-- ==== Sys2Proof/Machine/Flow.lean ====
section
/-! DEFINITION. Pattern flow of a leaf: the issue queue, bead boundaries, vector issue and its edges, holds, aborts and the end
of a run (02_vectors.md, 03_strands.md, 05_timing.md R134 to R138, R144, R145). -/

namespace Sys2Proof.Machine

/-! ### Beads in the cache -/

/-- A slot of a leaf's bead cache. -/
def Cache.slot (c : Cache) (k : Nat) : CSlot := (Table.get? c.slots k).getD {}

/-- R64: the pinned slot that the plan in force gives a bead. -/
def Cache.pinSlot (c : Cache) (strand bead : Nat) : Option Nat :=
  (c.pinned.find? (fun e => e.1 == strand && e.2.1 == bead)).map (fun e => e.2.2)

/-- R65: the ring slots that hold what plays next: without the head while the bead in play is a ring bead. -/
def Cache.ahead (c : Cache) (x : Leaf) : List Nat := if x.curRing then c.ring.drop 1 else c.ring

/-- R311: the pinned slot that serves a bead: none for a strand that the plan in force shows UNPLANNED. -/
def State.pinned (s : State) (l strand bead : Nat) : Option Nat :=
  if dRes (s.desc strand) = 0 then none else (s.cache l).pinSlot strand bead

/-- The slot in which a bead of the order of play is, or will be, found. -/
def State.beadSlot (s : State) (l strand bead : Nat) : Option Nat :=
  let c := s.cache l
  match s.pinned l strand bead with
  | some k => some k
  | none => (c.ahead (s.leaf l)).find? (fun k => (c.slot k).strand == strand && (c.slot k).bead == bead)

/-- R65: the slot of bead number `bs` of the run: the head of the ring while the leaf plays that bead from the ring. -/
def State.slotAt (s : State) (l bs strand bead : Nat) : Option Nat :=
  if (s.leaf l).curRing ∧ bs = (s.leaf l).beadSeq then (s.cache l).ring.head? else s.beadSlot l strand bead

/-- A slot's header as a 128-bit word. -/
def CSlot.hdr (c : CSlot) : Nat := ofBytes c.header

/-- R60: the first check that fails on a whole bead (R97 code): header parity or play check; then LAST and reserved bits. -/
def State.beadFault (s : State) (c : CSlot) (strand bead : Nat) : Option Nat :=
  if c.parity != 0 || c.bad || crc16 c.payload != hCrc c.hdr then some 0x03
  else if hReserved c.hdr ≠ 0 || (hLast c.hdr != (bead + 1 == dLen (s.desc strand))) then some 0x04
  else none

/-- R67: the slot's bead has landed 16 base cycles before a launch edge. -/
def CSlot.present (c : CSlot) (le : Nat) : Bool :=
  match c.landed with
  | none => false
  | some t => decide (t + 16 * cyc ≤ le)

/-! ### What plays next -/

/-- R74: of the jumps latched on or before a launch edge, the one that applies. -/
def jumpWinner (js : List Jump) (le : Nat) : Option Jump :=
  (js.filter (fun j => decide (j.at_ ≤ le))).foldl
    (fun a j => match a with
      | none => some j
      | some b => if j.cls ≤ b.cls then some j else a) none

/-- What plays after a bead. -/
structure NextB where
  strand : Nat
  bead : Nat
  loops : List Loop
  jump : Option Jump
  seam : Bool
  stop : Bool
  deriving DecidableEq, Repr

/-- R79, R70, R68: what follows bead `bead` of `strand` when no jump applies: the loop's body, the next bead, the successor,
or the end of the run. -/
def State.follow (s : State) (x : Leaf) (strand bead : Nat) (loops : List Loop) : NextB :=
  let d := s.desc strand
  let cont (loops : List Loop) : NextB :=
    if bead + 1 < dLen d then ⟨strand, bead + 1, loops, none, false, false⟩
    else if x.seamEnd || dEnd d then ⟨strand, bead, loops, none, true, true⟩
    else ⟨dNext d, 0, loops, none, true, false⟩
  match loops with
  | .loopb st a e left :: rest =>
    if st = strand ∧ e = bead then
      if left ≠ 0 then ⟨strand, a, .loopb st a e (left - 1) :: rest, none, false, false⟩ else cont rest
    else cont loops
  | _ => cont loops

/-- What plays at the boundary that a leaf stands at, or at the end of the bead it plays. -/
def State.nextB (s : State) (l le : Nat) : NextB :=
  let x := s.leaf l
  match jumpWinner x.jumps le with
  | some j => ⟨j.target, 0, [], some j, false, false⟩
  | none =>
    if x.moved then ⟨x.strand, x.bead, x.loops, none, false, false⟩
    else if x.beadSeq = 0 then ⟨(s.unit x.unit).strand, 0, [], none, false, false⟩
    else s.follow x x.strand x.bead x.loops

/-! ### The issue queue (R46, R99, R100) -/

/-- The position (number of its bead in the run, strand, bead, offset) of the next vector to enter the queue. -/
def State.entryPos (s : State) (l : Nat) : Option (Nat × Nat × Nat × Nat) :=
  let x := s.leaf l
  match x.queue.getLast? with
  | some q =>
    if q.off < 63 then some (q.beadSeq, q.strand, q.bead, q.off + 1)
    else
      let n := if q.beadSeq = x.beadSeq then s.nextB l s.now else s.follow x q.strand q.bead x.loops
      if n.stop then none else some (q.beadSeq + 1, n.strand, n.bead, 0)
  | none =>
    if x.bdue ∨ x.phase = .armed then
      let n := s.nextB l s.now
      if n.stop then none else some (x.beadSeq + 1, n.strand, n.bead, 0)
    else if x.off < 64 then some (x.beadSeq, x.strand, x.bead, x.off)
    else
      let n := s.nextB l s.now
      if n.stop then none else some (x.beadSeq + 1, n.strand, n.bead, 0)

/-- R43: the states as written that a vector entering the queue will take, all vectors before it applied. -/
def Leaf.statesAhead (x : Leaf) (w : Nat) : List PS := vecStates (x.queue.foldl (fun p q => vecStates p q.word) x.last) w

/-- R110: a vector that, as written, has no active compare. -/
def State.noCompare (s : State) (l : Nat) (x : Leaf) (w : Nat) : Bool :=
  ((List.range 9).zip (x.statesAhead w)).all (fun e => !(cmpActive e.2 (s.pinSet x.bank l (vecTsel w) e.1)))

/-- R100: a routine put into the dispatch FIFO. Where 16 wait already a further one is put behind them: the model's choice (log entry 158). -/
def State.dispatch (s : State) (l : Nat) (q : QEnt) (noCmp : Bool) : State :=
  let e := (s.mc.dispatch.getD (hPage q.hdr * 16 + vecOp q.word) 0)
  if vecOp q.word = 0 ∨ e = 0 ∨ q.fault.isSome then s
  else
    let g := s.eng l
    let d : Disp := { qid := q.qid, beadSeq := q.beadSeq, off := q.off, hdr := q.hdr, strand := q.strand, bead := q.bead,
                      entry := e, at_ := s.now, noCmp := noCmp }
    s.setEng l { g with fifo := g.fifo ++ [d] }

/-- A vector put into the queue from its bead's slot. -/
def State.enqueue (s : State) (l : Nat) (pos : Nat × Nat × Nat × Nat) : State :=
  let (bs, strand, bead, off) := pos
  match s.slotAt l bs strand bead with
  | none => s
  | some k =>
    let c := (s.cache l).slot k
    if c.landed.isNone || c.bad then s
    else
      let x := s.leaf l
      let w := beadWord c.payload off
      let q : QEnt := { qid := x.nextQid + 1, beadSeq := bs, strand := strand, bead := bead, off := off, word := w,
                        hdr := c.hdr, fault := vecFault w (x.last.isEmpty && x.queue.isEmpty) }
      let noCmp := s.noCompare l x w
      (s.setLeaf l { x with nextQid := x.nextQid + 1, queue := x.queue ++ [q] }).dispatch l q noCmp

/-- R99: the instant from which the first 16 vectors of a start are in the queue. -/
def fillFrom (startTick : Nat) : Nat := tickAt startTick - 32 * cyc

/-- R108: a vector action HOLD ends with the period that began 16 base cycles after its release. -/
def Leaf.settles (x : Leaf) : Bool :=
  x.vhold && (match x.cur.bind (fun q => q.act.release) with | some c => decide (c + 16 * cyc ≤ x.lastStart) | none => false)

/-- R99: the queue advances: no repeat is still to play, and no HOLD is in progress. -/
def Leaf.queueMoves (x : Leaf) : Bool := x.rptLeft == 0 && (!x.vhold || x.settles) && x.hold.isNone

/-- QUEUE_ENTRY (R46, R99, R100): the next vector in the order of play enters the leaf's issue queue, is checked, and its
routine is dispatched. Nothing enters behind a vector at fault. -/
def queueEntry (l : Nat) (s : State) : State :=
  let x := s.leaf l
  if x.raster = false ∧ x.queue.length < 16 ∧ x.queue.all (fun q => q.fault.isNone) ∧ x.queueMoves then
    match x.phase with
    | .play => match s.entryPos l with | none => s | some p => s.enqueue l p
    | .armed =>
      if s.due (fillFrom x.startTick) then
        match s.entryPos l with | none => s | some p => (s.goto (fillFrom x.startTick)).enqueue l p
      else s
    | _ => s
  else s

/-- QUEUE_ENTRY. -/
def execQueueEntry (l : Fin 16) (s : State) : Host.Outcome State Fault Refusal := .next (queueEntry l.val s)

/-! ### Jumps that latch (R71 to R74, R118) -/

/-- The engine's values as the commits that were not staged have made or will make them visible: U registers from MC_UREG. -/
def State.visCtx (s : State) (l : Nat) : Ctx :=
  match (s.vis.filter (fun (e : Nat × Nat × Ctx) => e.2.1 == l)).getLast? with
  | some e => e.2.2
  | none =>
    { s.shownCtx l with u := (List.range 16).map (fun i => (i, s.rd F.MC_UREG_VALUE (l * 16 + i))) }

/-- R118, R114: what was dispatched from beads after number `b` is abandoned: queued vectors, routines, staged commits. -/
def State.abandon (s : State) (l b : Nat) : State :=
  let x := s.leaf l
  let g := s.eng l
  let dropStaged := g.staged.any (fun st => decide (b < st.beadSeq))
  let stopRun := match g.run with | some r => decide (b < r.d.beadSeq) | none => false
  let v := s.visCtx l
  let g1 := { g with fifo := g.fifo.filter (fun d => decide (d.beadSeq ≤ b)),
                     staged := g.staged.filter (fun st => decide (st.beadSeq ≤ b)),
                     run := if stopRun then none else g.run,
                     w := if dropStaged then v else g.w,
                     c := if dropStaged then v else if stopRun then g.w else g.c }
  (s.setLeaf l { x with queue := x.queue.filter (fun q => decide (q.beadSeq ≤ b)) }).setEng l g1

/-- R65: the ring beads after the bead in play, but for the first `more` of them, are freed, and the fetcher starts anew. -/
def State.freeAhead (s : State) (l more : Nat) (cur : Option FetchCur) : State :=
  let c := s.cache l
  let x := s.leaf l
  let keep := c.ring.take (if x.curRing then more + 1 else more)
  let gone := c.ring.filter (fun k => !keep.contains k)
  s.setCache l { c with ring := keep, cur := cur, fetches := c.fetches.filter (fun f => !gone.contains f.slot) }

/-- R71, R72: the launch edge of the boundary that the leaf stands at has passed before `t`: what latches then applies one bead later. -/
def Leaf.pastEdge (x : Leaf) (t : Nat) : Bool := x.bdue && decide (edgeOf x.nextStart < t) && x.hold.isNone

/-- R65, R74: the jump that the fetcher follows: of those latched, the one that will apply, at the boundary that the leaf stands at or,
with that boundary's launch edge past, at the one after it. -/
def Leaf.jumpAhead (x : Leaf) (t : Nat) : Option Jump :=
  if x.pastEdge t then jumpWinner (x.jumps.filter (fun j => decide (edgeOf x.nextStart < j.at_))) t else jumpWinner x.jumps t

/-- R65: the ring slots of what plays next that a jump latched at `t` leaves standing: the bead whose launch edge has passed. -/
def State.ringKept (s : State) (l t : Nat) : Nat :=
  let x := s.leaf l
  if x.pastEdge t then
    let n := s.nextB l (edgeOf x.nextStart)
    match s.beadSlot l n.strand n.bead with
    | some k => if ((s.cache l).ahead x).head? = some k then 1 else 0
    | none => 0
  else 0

Work order:
What you output must be the lines from the opening of the material above up to and including the line with "(c.pinned.find? (fun e", reproduced exactly.

Exercise response:
-- ==== Sys2Proof/Machine/Flow.lean ====
section
/-! DEFINITION. Pattern flow of a leaf: the issue queue, bead boundaries, vector issue and its edges, holds, aborts and the end
of a run (02_vectors.md, 03_strands.md, 05_timing.md R134 to R138, R144, R145). -/

namespace Sys2Proof.Machine

/-! ### Beads in the cache -/

/-- A slot of a leaf's bead cache. -/
def Cache.slot (c : Cache) (k : Nat) : CSlot := (Table.get? c.slots k).getD {}

/-- R64: the pinned slot that the plan in force gives a bead. -/
def Cache.pinSlot (c : Cache) (strand bead : Nat) : Option Nat :=
  (c.pinned.find? (fun e => e.1 == strand && e.2.1 == bead)).map (fun e => e.2.2)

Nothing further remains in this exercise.